## [Task]
Working from the records below, repeat exactly the lines starting at the line that contains "simp only [satAdd, BitVec.toNat_ofNat, Nat.mod_eq_of_lt" and ending at the line that contains "have hv : (count", inclusive.

## [Available data]
/-- What a row leaves is what its plan leaves; `s` is `u` but for what sector `i` held before its first sample. -/
theorem SamplePlan.Leaves.rowFolded (h : (u.planOf g (g.rowPlace i)).Leaves u 32 t)
    (hu : u = s.setCache (s.cache.setSector i (some x))) (hcol : g.column < 32) (hd : g.darkAt g.column ≠ .hot)
    (ht : x.tile = tile) : s.rowFolded t g.column i tile g.row x (u.rowEnds g x) := by
  have hx : u.cache.sector i = some x := by
    rw [hu]
    exact Table.get_set_same none s.cache.sectors i (some x)
  have hsu : s.foldsOnly u := by
    rw [hu]
    exact ⟨rfl, rfl, rfl, rfl, rfl, rfl, rfl, rfl, rfl, rfl, rfl, rfl, rfl, rfl, rfl, rfl, rfl, rfl⟩
  have hothers (k : Nat) (hk : k ≠ i) : u.cache.sector k = s.cache.sector k := by
    rw [hu]
    exact Table.get_set_other none s.cache.sectors (some x) hk
  have hrec : u.cache.recency = s.cache.recency := by rw [hu]; rfl
  have htou (k : Nat) : u.cache.isTouched k = s.cache.isTouched k := by rw [hu]; rfl
  have hcnt (r : Counter) : u.counter r = s.counter r := by rw [hu]; rfl
  have hsingle (col : Nat) (p : Nat × Nat) (hr : (u.planOf g (g.rowPlace i)).reach col = some p) : p.1 = i := by
    obtain ⟨-, -, rfl⟩ := rowPlan_reach_some hr
    rfl
  have hcome : 0 < (u.planOf g (g.rowPlace i)).samples 32 ((u.planOf g (g.rowPlace i)).comesTo i) := by
    refine SamplePlan.samples_pos (col := g.column) (Nat.le_refl _) hcol ?_
    rw [rowPlan_comesTo (x := x) (Nat.le_refl _), State.rowEnds, if_neg hd]
    rfl
  have hwrote : (u.planOf g (g.rowPlace i)).samples 32 (fun col => (u.planOf g (g.rowPlace i)).comesTo i col
      && (u.planOf g (g.rowPlace i)).wrote u col)
      = samplesFrom g.column fun col => (u.rowEnds g x col).any fun p => decide (p.1 ≠ .collided) := by
    refine SamplePlan.samples_congr fun col hf _ => ?_
    rw [rowPlan_comesTo (x := x) hf, rowPlan_wrote hx hf]
    cases u.rowEnds g x col <;> rfl
  obtain ⟨y, hy, htile, hheld, honce, hfresh, hstate, hrecs⟩ := h.sector i x hx
  refine ⟨⟨y, hy, htile.trans ht, ?_, honce, hfresh, ?_, fun col hf hlt => ?_, fun pos hpos => ?_⟩, fun k hk => ?_, ?_,
    fun k => ?_, fun r => ?_, State.foldsOnly_trans hsu h.frame⟩
  · rw [hheld, decide_eq_true hcome, Bool.or_true]
  · rw [hstate, hwrote]
  · rw [hrecs, rowPlan_recAfter, State.rowEnds]
    by_cases hh : g.darkAt col = .hot
    · rw [if_neg fun hc => hc.2.2 hh, if_pos hh]
      rfl
    · rw [if_pos ⟨hlt, hf, hh⟩, if_neg hh]
      rfl
  · have hout : ¬(pos - g.row % 32 * 32 < 32
        ∧ (u.planOf g (g.rowPlace i)).reach (pos - g.row % 32 * 32) = some (i, pos)) := fun ⟨hlt, hr⟩ => by
      obtain ⟨hf, -, hp⟩ := rowPlan_reach_some hr
      have := (Prod.mk.inj hp).2
      omega
    rw [hrecs, SamplePlan.recAfter_once fun k hk => ?_, if_neg hout]
    obtain ⟨-, -, hp⟩ := rowPlan_reach_some hk
    have := (Prod.mk.inj hp).2
    omega
  · rw [h.unreached k fun col p _ hr hp => hk (hp.symm.trans (hsingle col p hr)), hothers k hk]
  · rw [h.recency, SamplePlan.order_single hsingle, if_pos hcome, hrec]
  · rw [h.touched, htou, Bool.or_comm]
    congr 1
    by_cases hk : k = tile
    · have heq : (u.planOf g (g.rowPlace i)).samples 32 ((u.planOf g (g.rowPlace i)).touches u k)
          = samplesFrom g.column fun col => (u.rowEnds g x col).any fun p => decide (p.1 ≠ .collided) :=
        SamplePlan.samples_congr fun col hf _ => by rw [rowPlan_touches hx hf, ht, hk]; simp
      rw [heq]
      simp [hk, Nat.pos_iff_ne_zero]
    · have hzero : (u.planOf g (g.rowPlace i)).samples 32 ((u.planOf g (g.rowPlace i)).touches u k)
          = (u.planOf g (g.rowPlace i)).samples 32 fun _ => false :=
        SamplePlan.samples_congr fun col hf _ => by rw [rowPlan_touches hx hf, ht]; simp [Ne.symm hk]
      rw [hzero, SamplePlan.samples_none]
      simp [hk]
  · have htest : (u.planOf g (g.rowPlace i)).samples 32
        (fun col => decide ((u.planOf g (g.rowPlace i)).counts u col = some r))
        = samplesFrom g.column fun col => rowTest r (u.rowEnds g x col) :=
      SamplePlan.samples_congr fun col hf hlt =>
        (SamplePlan.counts_eq (rowPlan_placed hx) r hf hlt).trans (rowPlan_countTest hx hf r)
    have hzero : samplesFrom g.column (fun _ => false) = 0 := (u.planOf g (g.rowPlace i)).samples_none 32
    rw [h.counter r, htest, hcnt]
    cases r <;> simp only [rowTest, hzero]

end Row

end Sys2Proof.Machine
end

section
/-! PROOFS. The rule of a fold: hot pixels, a row from its first sample on, and what `foldLeadsTo` says (R73 to R90). -/

namespace Sys2Proof.Machine

/-! ## Hot pixels before the first sample of a row (R76) -/

theorem satAdd_satAdd {w : Nat} (v : BitVec w) (a b : Nat) : satAdd (satAdd v a) b = satAdd v (a + b) := by
  have hpos : 0 < 2 ^ w := Nat.two_pow_pos w
  have hlt (k : Nat) : min (2 ^ w - 1) k < 2 ^ w := by omega
  refine BitVec.eq_of_toNat_eq ?_
  simp only [satAdd, BitVec.toNat_ofNat, Nat.mod_eq_of_lt (hlt _)]
  omega

/-- A counter that rises twice rises by the sum. -/
theorem count_count (c : Counter) (a b : Nat) (s : State) : count c b (count c a s) = count c (a + b) s := by
  have hv : (count c a s).counter c = satAdd (s.counter c) a := Table.get_set_same 0 s.rep.counters c.index _
  have ht : Table.set 0 (Table.set 0 s.rep.counters c.index (satAdd (s.counter c) a)) c.index
      (satAdd ((count c a s).counter c) b) = Table.set 0 s.rep.counters c.index (satAdd (s.counter c) (a + b)) := by
    rw [Table.set_set, hv, satAdd_satAdd]
  exact congrArg (fun t => s.setRep { s.rep with counters := t }) ht

/-- `u` once the first `k` pixels of a block, all hot, have been skipped. -/
def State.skips (u : State) (k : Nat) : State := if k = 0 then u else count .hotSkips k u

theorem State.skips_succ (u : State) (k : Nat) : u.skips (k + 1) = count .hotSkips 1 (u.skips k) := by
  unfold State.skips
  rw [if_neg (Nat.succ_ne_zero k)]
  split
  · next hk => rw [hk]
  · rw [count_count]

theorem State.foldsOnly_skips (u : State) (k : Nat) : u.foldsOnly (u.skips k) := by
  unfold State.skips
  split
  · exact u.foldsOnly_refl
  · exact u.foldsOnly_count _ _

theorem State.skips_cache (u : State) (k : Nat) : (u.skips k).cache = u.cache := by
  unfold State.skips
  split <;> rfl

section Fold

variable {u : State} {g : Fold}

/-- The first pixels of a block are skipped where they are hot. -/
theorem runFold_skips (hc : u.classAt (g.tileIn u.cmd.snap) ≠ .exclude) (k : Nat) (hk : g.column + k ≤ 32)
    (hhot : ∀ col, g.column ≤ col → col < g.column + k → g.darkAt col = .hot) :
    runFold g u = runFold { g with column := g.column + k } (u.skips k) := by
  induction k with
  | zero => rfl
  | succ k ih =>
    have hframe := u.foldsOnly_skips k
    have hcs : (u.skips k).classAt (g.tileIn (u.skips k).cmd.snap) ≠ .exclude := by
      rw [State.foldsOnly_classAt hframe, State.foldsOnly_cmd hframe]
      exact hc
    have hstep : foldSample { g with column := g.column + k } (u.skips k) = .ended (u.skips (k + 1)) := by
      rw [State.skips_succ]
      exact foldSample_hot (g := { g with column := g.column + k }) (by show g.column + k < 32; omega) hcs
        (hhot (g.column + k) (by omega) (by omega))
    have hn : 32 - (g.column + k) = 32 - (g.column + (k + 1)) + 1 := by omega
    rw [ih (by omega) fun col hf hlt => hhot col hf (by omega), runFold, runFold]
    show foldSamples (32 - (g.column + k)) _ _ = _
    rw [hn, foldSamples, hstep]
    rfl

/-! ## A row from its first sample on -/

/-- The sector that serves the first sample of a row holds the row's tile after, CLEAN or DIRTY. -/
theorem State.servesFold_keeps {i tile : Nat} {x : Sector} (h : u.servesFold i tile x) :
    (u.cache.setSector i (some x)).keeps i tile x ∧ (x.state = .clean ∨ x.state = .dirty) := by
  have hself : (u.cache.setSector i (some x)).sector i = some x := Table.get_set_same none u.cache.sectors i (some x)
  have hother (k : Nat) (hk : k < i) : (u.cache.setSector i (some x)).sector k = u.cache.sector k :=
    Table.get_set_other none u.cache.sectors (some x) (Nat.ne_of_lt hk)
  rcases h with ⟨⟨hi, -, ht, hlow⟩, hstate⟩ | ⟨⟨hi, -⟩, hlacks, -, rfl⟩
  · exact ⟨⟨hi, hself, ht, fun k y hk hy => hlow k y hk (hother k hk ▸ hy)⟩, hstate⟩
  · exact ⟨⟨hi, hself, rfl, fun k y hk hy => hlacks k y (by omega) (hother k hk ▸ hy)⟩, .inl rfl⟩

## [Written response]
  simp only [satAdd, BitVec.toNat_ofNat, Nat.mod_eq_of_lt (hlt _)]
  omega

/-- A counter that rises twice rises by the sum. -/
theorem count_count (c : Counter) (a b : Nat) (s : State) : count c b (count c a s) = count c (a + b) s := by
  have hv : (count c a s).counter c = satAdd (s.counter c) a := Table.get_set_same 0 s.rep.counters c.index _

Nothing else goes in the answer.